Every year, there’s a story about some ridiculous bed & breakfast owner refusing business that might offend them. And we’re not just talking about the gays. Unmarried straight couples sometimes get turned away as well. It is, however, harder for a gay or lesbian couple to pretend to be married.
Most recently of course, there is the case in the UK of a middle-aged couple who were turned away from the Swiss B&B by a its religious owners who apparently believe gay couples should mention that they are gay when making reservations, so they can be told to get lost ahead of time.
Quite frankly, if you have issues with people doing things in your home (non-criminal things) in the privacy of a room they have paid for, you have no business operating public accommodations of any kind: hotel, bed & breakfast or otherwise.
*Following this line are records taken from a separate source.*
-- ==== Sys2Proof/Machine/Pulls.lean ====
section
/-! DEFINITION. Lapidary at work on a manifest (R161 to R164, R172): the scan of its extents, its memory, the pulls of source values, and what
the end of a Lapidary stroke does. -/

namespace Sys2Proof.Machine

/-- Change the running manifest. -/
def modJob (c : Chip) (f : LapJob → LapJob) : Chip := { c with lap := { c.lap with job := c.lap.job.map f } }

/-! The pull cap (R172): a bucket of 64 KiB, kept in 1,000ths of a byte. -/

/-- The bucket at this tick: object 0x3800.06 in MB/s is as many 1,000ths of a byte per tick. -/
def pullTokens (c : Chip) : Int := min 65536000 (c.lap.tokens + ((obj c 0x3800 6 * (now c - c.lap.tokenAt) : Nat) : Int))

/-- Take `n` bytes out of the bucket. A manifest's own read takes its whole length at once and the bucket may owe it (DESIGN CHOICE, log 117). -/
def payPull (c : Chip) (n : Nat) : Chip :=
  { c with lap := { c.lap with tokens := pullTokens c - ((1000 * n : Nat) : Int), tokenAt := now c } }

/-- Does a route lead to a host port or a peer: do Lapidary's reads on it count under the cap (R172, R175)? -/
def offDie (route : Nat) : Bool := 3 ≤ route && route ≤ 7

/-- Does an owner's set descriptor carry Lapidary's strokes? -/
def isLapOwner (o : Owner) : Bool := match o with | .lap _ => true | .node q _ _ => q == lapQ | _ => false

/-- Host and peer bytes that stroke `k` of a set descriptor of Lapidary reads. -/
def pullCost (sd : SetDesc) (k : Nat) : Nat :=
  if !isLapOwner sd.owner || dSrcKind sd.body != 0 then 0
  else
    let s := strokeSpan sd.body .src k
    sd.src.entries.foldl (fun n e => if offDie e.route then n + (min (s.1 + s.2) (e.logical + e.len) - max s.1 e.logical) else n) 0

/-! Extents and grains (R161, R162). -/

/-- Bytes of a row's source values. -/
def pullBytes (c : Chip) (j : LapJob) : Nat := tabValues c j.post.table * (fmtBits j.srcFmt / 8)

/-- Rows of the row segment. -/
def tableRows (c : Chip) (t : Nat) : Nat := (getSeg (getSpace c (tabSpace c t)) (tabRowSeg c t)).len / max 1 (tabRowBytes c t)

/-- Does extent `k` fail R161? -/
def extentBad (c : Chip) (j : LapJob) (k : Nat) (x : Extent) : Bool :=
  let prev := if k = 0 then none else j.extents[k - 1]?
  x.first ≥ 2 ^ 40 || x.count < 1 || x.count > 16777215 || x.source ≥ 2 ^ 56 || x.pitch < pullBytes c j
    || x.first + x.count > tableRows c j.post.table || ((prev.map fun p => decide (x.first < p.first + p.count)).getD false)

/-- Rows of a row grain. -/
def rowsPerGrain (c : Chip) (t : Nat) : Nat :=
  max 1 (grainBytes (getSeg (getSpace c (tabSpace c t)) (tabRowSeg c t)) / max 1 (tabRowBytes c t))

/-- Rows of the extents in rows `[lo, lo + n)`. -/
def manifestRows (es : List Extent) (lo n : Nat) : Nat :=
  es.foldl (fun m x => m + (min (lo + n) (x.first + x.count) - max lo x.first)) 0

/-- The part of the extents that the scan has reached, and so checked (R162). -/
def reached (j : LapJob) : List Extent :=
  j.extents.take j.ext ++ ((j.extents[j.ext]?).map fun x => { x with count := min x.count j.row }).toList

/-- Has the scan moved past row `r`: will no row before it be reached any more? -/
def scanPast (j : LapJob) (r : Nat) : Bool := ((j.extents[j.ext]?).map fun x => decide (r ≤ x.first + j.row)).getD true

/-- Rows quantised in rows `[lo, lo + n)`. -/
def pulledRows (j : LapJob) (lo n : Nat) : Nat := (j.pulled.filter fun p => lo ≤ p.1 && p.1 < lo + n).length

/-- The strokes of the manifest that still write a frame. -/
def frameItems (c : Chip) (frame : Nat) : List Nat := (c.lap.items.filter fun x => x.2.frame == frame).map (·.1)

/-- Is an open grain complete: filled, the scan past its last row, every row of it written (R162 step 8)? Of an escape grain: every slot
written. -/
def grainDone (c : Chip) (j : LapJob) (g : OpenGrain) : Bool :=
  let n := rowsPerGrain c j.post.table
  g.filled && (frameItems c g.frame).isEmpty
    && (g.seg != tabRowSeg c j.post.table
      || (scanPast j ((g.grain + 1) * n) && pulledRows j (g.grain * n) n == manifestRows (reached j) (g.grain * n) n))

/-- Grains open and in progress: opens issued, and open grains that are not complete. -/
def inProgress (c : Chip) (j : LapJob) : Nat := j.opening.length + (j.opened.filter fun g => !grainDone c j g).length

/-- Is a grain open, or its open issued? -/
def isOpen (j : LapJob) (seg g : Nat) : Bool :=
  j.opened.any (fun x => x.seg == seg && x.grain == g) || j.opening.any fun x => x.1 == seg && x.2.1 == g

/-- An open grain. -/
def openedGrain (j : LapJob) (seg g : Nat) : Option OpenGrain := j.opened.find? fun x => x.seg == seg && x.grain == g

/-- Lapidary reaches row grains in extent order while fewer than 64 are in progress, checking each extent before its rows: at most `f`
grains (R162 step 4). -/
def reach : Nat → Chip → Chip
  | 0, c => c
  | f + 1, c =>
    match c.lap.job with
    | none => c
    | some j =>
      match j.extents[j.ext]? with
      | none => c
      | some x =>
        let t := j.post.table
        let n := rowsPerGrain c t
        let g := (x.first + j.row) / n
        let seg := tabRowSeg c t
        if j.row = 0 && extentBad c j j.ext x then manifestFail c 4
        else if !isOpen j seg g && inProgress c j ≥ 64 then c
        else
          let nextRow := (g + 1) * n - x.first
          let c := modJob c fun j => { j with
            opening := if isOpen j seg g then j.opening else j.opening ++ [(seg, g, 0)]
            ext := if x.count ≤ nextRow then j.ext + 1 else j.ext
            row := if x.count ≤ nextRow then 0 else nextRow }
          reach f c

/-- Reach as far as the limit of 64 grains allows; extents that share a grain are reached together. -/
def reachAll (c : Chip) : Chip := reach (((c.lap.job.map fun j => j.extents.length).getD 0) + 65) c

/-! Escape slots (R157, R162 step 7). -/

/-- Bytes of an escape slot. -/
def slotBytes (c : Chip) (t : Nat) : Nat := escBytes (tabValues c t)

/-- The grain of an escape slot. -/
def slotGrain (c : Chip) (t n : Nat) : Nat :=
  n * slotBytes c t / grainBytes (getSeg (getSpace c (tabSpace c t)) (tabEscSeg c t))

/-- Write bytes at an address of HBM. -/
def hbmWrite (c : Chip) (a : Nat) (bs : Bytes) : Chip := nocWrites c (hbmRoute c a) a bs

/-- Write an escape slot into its open grain. -/
def writeSlot (c : Chip) (t n frame : Nat) (bs : Bytes) : Chip :=
  hbmWrite c (frameAddr c frame + n * slotBytes c t % grainBytes (getSeg (getSpace c (tabSpace c t)) (tabEscSeg c t))) bs

/-- The slot writes whose escape grain is open and filled are made. -/
def flushSlots (c : Chip) : Chip :=
  match c.lap.job with
  | none => c
  | some j =>
    let t := j.post.table
    let home := fun (w : Nat × Bytes) => ((openedGrain j (tabEscSeg c t) (slotGrain c t w.1)).filter (·.filled)).map (·.frame)
    let c := j.slotWrites.foldl (fun c w => match home w with | some k => writeSlot c t w.1 k w.2 | none => c) c
    modJob c fun j => { j with slotWrites := j.slotWrites.filter fun w => (home w).isNone }

/-- The escape grains that slot writes wait for are opened while fewer than 64 grains are in progress (R162 steps 4 and 7). -/
def openEscapes (c : Chip) : Chip :=
  ((c.lap.job.map fun j => j.slotWrites).getD []).foldl (fun c w =>
    match c.lap.job with
    | none => c
    | some j =>
      let seg := tabEscSeg c j.post.table
      let g := slotGrain c j.post.table w.1
      if isOpen j seg g || inProgress c j ≥ 64 then c else modJob c fun j => { j with opening := j.opening ++ [(seg, g, 0)] }) c

/-! Memory (R98, R162 steps 2 and 3). -/

/-- Entries of an open table (R162): twice the larger of 65,536 and the sum of the lists' refresh reserves. -/
def openBytes (c : Chip) : Nat :=
  roundUp (32 * max 65536 ((upFrom 0 4).foldl (fun n i => n + listReserve c i) 0)) 0x200000

/-- Take `n` working-pool blocks of 1 MiB, or none of them. -/
def takeBufs : Nat → Chip → Option (List (Nat × Nat) × Chip)
  | 0, c => some ([], c)
  | n + 1, c => match wpAlloc c 0x100000 with
    | none => none
    | some (a, s, c) => (takeBufs n c).map fun r => ((a, s) :: r.1, r.2)

/-- The open table and the extent buffers, 32,768 extents each (R162): none while a pool cannot supply one. -/
def takeLapMem (c : Chip) (extents : Nat) : Option ((Nat × Nat) × List (Nat × Nat) × Chip) :=
  match spAlloc c (openBytes c) with
  | none => none
  | some (a, c1) => (takeBufs ((extents + 32767) / 32768) c1).map fun r => ((a, openBytes c), r.1, r.2)

/-- Does a manifest wait for its memory: its header and extents have been read and it is still READING? -/
def waitsMem (c : Chip) (j : LapJob) : Bool := c.lap.stat.state == 1 && !j.raw.isEmpty

/-- A manifest that waits for its memory asks for it again (R98): with it, the scan begins. -/
def memoryGo (c : Chip) : Chip :=
  match c.lap.job with
  | none => c
  | some j =>
    if !waitsMem c j then c
    else match takeLapMem c j.extents.length with
    | none => c
    | some (run, bufs, c) => reachAll (setApply (modJob c fun j => { j with run := run, bufs := bufs }) fun a => { a with state := 2 })

/-! Staging and pulls (R162 step 5). -/

/-- A free place in the staging blocks for a row's values; a row never spans two blocks. -/
def stagePlace (j : LapJob) (n : Nat) : Option Nat :=
  j.staging.findSome? fun b => ((upFrom 0 (0x100000 / max 1 n)).map fun i => b.1 + i * n).find? fun a => !j.staged.any fun s => s.2 == a

/-- A place for a row's values, in a new staging block when the others are full: up to eight, taken when no lower requester waits for a block
(R22, R96, R162). -/
def takePlace (c : Chip) (j : LapJob) (n : Nat) : Option (Nat × Chip) :=
  match stagePlace j n with
  | some a => some (a, c)
  | none =>
    if j.staging.length ≥ 8 || c.sp.cutters.any (fun x => x.2.phase == .list) then none
    else match wpAlloc c 0x100000 with
    | some (a, s, c) => some (a, modJob c fun j => { j with staging := j.staging ++ [(a, s)] })
    | none => none

/-- The source of a row (R161). -/
def rowSource (j : LapJob) (row : Nat) : Nat :=
  ((j.extents.find? fun x => x.first ≤ row && row < x.first + x.count).map fun x => x.source + (row - x.first) * x.pitch).getD 0

/-- The next row to pull: reached, its grain open, not pulled yet, in ascending order. -/
def nextPull (c : Chip) (j : LapJob) : Option Nat :=
  let n := rowsPerGrain c j.post.table
  let wants := fun (r : Nat) => manifestRows (reached j) r 1 == 1 && (tget j.pulled r).isNone && (tget j.staged r).isNone
  (j.opened.filter fun g => g.seg == tabRowSeg c j.post.table).foldl (fun m g =>
    match (upFrom (g.grain * n) n).find? wants, m with
    | some r, some b => some (min r b)
    | some r, none => some r
    | none, m => m) none

/-- The launch that stands for a pull: one move from the row's source to its place in the staging area, which is a SCRATCH side (R222). -/
def pullLaunch (c : Chip) (j : LapJob) (e row place : Nat) : Launch :=
  { Launch.new lapQ e with
    space := tabSpace c j.post.table, scratch := some (place, pullBytes c j), admitted := now c
    nodes := [(0, nodeFresh (2 + 2 ^ 11) (contigBody 0 (rowSource j row) 0 (pullBytes c j)))] }

/-- Pull rows while there is room for their values. -/
def pullGo : Nat → Chip → Chip
  | 0, c => c
  | f + 1, c =>
    match c.lap.job with
    | none => c
    | some j =>
      if c.lap.stat.state != 2 || c.lap.tables.any (fun t => t.1 == j.post.table && t.2.state != 2) then c
      else match nextPull c j with
      | none => c
      | some row => match takePlace c j (pullBytes c j) with
        | none => c
        | some (a, c) =>
          let e := c.lap.next % 2 ^ 32
          let c := setLaunch { c with lap := { c.lap with next := e + 1 } } (pullLaunch c j e row a)
          pullGo f (modJob c fun j => { j with staged := tset j.staged row a, pulls := tset j.pulls e row })

/-- The pulls, as launches. -/
def pullLaunches (c : Chip) : List Launch := (c.pat.launches.filter fun x => x.2.q == lapQ).map (·.2)

/-- A pull of no running manifest ends, and leaves when its strokes have. -/
def pullEnd (c : Chip) (l : Launch) : Chip :=
  let mine := (c.lap.job.map fun j => (tget j.pulls l.e).isSome).getD false
  if !mine && l.final = noFinal then setFinal c lapQ l.e 4 0xFFFF
  else if l.final != noFinal && stopped c lapQ l.e then
    let c := dropLaunch c lapQ l.e
    if !mine then c
    else if l.final = 0 then modJob c fun j => { j with pulls := tdel j.pulls l.e }
    else { c with lap := { c.lap with failed := true } }
  else c

/-- A fresh frame of an aborted manifest returns to its list once every stroke that writes it has ended (R163). -/
def dyingGo (c : Chip) : Chip :=
  let ended := fun (x : Nat × List Nat) => x.2.all fun i => (sdsOf c (.lap i)).isEmpty
  let gone := c.lap.dying.filter ended
  let c := { c with lap := { c.lap with dying := c.lap.dying.filter fun x => !ended x } }
  gone.foldl (fun c x => match tget c.geo.frames x.1 with | some (.fresh _) => freeFrame c x.1 | _ => c) c

/-- A failed stroke or pull ends the manifest with REASON 6 (R170); a failure of one that has ended changes nothing. -/
def lapFailed (c : Chip) : Chip :=
  if c.lap.failed then manifestFail { c with lap := { c.lap with failed := false } } 6 else c

/-- Lapidary goes on as far as it can. -/
def lapGo (c : Chip) : Chip :=
  let c := lapFailed ((pullLaunches c).foldl pullEnd c)
  let c := dyingGo ((pullLaunches c).foldl pullEnd c)
  pullGo (2 ^ 50) (openEscapes (memoryGo c))

/-! The end of a stroke. -/

/-- The codes of a row have been written: its header and the zeros after the last code follow, its place in the staging area is free, and the
scan goes on (R156, R162 step 6). -/
def codesDone (c : Chip) (j : LapJob) (x : LapItem) (row : Nat) : Chip :=
  let t := j.post.table
  let codes := tabValues c t * fmtBits (tabFmt c t) / 8
  let a := frameAddr c x.frame + row % rowsPerGrain c t * tabRowBytes c t
  let c := hbmWrite c a (leBytes 8 x.header)
  let c := hbmWrite c (a + 8 + codes) (zeros (tabRowBytes c t - 8 - codes))
  let c := modJob c fun j => { j with staged := tdel j.staged row }
  reachAll (setApply (stat c 0x7038 3 1) fun a => { a with rows := a.rows + 1 })

/-- The fresh frame of a grain is filled; slots that waited for it are written. -/
def fillOver (c : Chip) (x : LapItem) : Chip :=
  flushSlots (modJob c fun j => { j with
    opened := j.opened.map fun g => if g.seg = x.seg && g.grain = x.grain then { g with filled := true } else g })

/-- The last stroke of a Lapidary set descriptor has ended. -/
def lapItemDone (c : Chip) (i : Nat) : Chip :=
  match tget c.lap.items i, c.lap.job with
  | some x, some j =>
    let c := { c with lap := { c.lap with items := tdel c.lap.items i } }
    match x.row with
    | some row => codesDone c j x row
    | none => fillOver c x
  | _, _ => c

end Sys2Proof.Machine
end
But the reality is, plenty of people continue to discriminate against others when it comes to accommodation in particular. I’m sure this has something to do with with the perception that unmarried couples and gays alike are compulsively hyper-sexual, taking every opportunity, private or otherwise, to do unthinkable things to each other. These business people don’t seem put off by what straight married couples might get up to in their rooms. As a married person, I can exclusively reveal that it doesn’t actually change.
That said, I never stay in B&Bs, and it’s because of all these stories, which I’m sure represent the minority of B&B owners. Still, why would I risk it? Unless a B&B states specifically that they are gay friendly, I opt for the nearest large hotel with charmingly disinterested staff.
What about you?Source: Gaelick.com.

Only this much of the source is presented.